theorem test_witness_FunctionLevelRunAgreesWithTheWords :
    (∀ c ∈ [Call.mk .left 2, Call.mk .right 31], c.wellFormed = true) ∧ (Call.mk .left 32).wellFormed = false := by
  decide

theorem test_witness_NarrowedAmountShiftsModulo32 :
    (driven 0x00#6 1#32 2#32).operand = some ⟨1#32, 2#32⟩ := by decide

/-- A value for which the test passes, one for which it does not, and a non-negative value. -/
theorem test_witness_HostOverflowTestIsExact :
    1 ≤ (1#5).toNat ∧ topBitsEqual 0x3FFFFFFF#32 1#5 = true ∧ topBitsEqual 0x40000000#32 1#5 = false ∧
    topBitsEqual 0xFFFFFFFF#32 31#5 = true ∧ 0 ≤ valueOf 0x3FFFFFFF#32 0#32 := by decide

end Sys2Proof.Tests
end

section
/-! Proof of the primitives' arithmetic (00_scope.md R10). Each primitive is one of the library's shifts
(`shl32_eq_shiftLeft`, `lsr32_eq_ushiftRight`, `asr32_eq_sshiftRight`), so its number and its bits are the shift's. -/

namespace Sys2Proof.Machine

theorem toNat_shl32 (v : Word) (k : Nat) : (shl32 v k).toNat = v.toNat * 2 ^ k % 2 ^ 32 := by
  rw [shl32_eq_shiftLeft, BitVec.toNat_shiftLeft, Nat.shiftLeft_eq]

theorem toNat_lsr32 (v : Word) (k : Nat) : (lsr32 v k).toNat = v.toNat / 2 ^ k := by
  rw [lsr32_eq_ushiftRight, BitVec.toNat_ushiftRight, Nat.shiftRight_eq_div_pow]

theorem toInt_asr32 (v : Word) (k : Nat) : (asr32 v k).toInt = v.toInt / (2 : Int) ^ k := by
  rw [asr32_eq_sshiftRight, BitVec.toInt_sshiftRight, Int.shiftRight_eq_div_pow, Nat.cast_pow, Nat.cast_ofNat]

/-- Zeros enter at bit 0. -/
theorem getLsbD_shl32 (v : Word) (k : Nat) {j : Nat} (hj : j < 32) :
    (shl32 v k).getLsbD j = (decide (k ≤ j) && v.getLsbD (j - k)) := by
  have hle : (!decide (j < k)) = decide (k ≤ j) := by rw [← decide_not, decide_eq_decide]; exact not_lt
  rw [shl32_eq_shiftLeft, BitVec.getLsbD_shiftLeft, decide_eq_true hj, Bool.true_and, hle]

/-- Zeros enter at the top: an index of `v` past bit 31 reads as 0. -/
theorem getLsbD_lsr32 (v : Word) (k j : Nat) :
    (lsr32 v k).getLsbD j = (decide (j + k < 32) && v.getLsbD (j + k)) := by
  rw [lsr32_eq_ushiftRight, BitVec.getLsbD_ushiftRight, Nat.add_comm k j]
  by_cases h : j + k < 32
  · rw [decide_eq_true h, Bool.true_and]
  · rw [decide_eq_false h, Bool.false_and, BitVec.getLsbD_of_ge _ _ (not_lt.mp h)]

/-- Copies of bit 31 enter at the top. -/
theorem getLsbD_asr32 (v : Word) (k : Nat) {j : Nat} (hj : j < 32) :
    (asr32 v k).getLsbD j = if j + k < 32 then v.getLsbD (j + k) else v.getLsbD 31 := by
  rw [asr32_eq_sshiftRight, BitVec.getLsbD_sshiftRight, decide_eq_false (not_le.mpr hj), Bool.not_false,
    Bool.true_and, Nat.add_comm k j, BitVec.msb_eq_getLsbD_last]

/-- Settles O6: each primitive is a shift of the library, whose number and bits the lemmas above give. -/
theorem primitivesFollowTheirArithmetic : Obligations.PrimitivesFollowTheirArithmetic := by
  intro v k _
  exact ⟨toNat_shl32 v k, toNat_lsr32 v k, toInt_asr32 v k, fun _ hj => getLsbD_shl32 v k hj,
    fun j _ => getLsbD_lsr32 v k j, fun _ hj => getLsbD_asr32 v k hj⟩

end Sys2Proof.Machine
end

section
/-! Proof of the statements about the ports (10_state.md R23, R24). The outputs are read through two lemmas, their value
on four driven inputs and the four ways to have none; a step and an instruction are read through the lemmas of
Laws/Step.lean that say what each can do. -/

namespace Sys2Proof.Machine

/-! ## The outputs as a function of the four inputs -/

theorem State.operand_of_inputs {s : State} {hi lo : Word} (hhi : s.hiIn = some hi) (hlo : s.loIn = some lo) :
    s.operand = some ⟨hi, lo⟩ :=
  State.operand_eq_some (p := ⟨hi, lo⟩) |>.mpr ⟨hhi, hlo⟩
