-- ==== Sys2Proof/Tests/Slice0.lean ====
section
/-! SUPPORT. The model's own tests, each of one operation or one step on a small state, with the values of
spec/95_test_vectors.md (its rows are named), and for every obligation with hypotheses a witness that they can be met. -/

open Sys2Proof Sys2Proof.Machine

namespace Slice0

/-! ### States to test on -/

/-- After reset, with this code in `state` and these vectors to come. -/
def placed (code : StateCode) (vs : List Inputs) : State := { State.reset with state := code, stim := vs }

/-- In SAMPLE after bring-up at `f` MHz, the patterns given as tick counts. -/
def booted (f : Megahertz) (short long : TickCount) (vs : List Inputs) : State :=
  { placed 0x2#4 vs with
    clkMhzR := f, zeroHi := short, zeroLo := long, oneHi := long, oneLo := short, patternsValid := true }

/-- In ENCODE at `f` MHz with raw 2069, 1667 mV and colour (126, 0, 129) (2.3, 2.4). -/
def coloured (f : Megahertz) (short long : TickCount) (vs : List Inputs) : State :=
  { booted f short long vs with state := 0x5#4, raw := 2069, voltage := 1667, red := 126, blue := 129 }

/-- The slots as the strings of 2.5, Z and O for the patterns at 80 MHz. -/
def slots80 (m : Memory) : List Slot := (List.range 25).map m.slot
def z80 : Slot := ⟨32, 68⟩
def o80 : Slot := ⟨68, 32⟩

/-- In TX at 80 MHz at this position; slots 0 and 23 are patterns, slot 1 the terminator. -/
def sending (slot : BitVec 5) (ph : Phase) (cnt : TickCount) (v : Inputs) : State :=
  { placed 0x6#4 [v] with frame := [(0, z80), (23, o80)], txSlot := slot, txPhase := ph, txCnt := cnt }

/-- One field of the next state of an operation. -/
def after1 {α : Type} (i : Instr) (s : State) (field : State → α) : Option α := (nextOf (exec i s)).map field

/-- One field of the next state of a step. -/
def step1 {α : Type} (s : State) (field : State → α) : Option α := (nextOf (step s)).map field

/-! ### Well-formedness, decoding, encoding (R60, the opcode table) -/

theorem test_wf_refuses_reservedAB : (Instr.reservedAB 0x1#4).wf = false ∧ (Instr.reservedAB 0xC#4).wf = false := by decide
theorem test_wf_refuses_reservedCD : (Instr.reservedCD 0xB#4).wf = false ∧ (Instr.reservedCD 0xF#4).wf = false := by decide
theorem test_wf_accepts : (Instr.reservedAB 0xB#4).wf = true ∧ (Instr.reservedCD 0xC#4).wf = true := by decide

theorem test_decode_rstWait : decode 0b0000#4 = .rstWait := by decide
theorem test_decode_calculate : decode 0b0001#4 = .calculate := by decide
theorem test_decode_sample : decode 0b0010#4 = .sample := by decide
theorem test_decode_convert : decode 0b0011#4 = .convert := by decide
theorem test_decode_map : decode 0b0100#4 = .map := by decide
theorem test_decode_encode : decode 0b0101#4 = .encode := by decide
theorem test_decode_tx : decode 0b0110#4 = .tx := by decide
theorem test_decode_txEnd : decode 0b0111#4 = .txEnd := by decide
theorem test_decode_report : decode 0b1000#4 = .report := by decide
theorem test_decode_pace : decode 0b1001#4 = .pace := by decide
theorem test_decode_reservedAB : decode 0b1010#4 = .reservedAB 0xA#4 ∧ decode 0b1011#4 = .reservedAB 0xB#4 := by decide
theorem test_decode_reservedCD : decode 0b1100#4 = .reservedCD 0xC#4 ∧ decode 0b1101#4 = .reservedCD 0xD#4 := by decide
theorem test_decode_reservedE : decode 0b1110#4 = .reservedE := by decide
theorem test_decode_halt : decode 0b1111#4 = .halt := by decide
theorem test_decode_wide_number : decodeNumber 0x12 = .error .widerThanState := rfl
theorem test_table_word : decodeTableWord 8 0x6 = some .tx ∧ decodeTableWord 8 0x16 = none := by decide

────────────────

### Problem details
Whenever the word "long" occurs in a line of the listing above, return that line.

### Response to the task
def booted (f : Megahertz) (short long : TickCount) (vs : List Inputs) : State :=
    clkMhzR := f, zeroHi := short, zeroLo := long, oneHi := long, oneLo := short, patternsValid := true }
def coloured (f : Megahertz) (short long : TickCount) (vs : List Inputs) : State :=
  { booted f short long vs with state := 0x5#4, raw := 2069, voltage := 1667, red := 126, blue := 129 }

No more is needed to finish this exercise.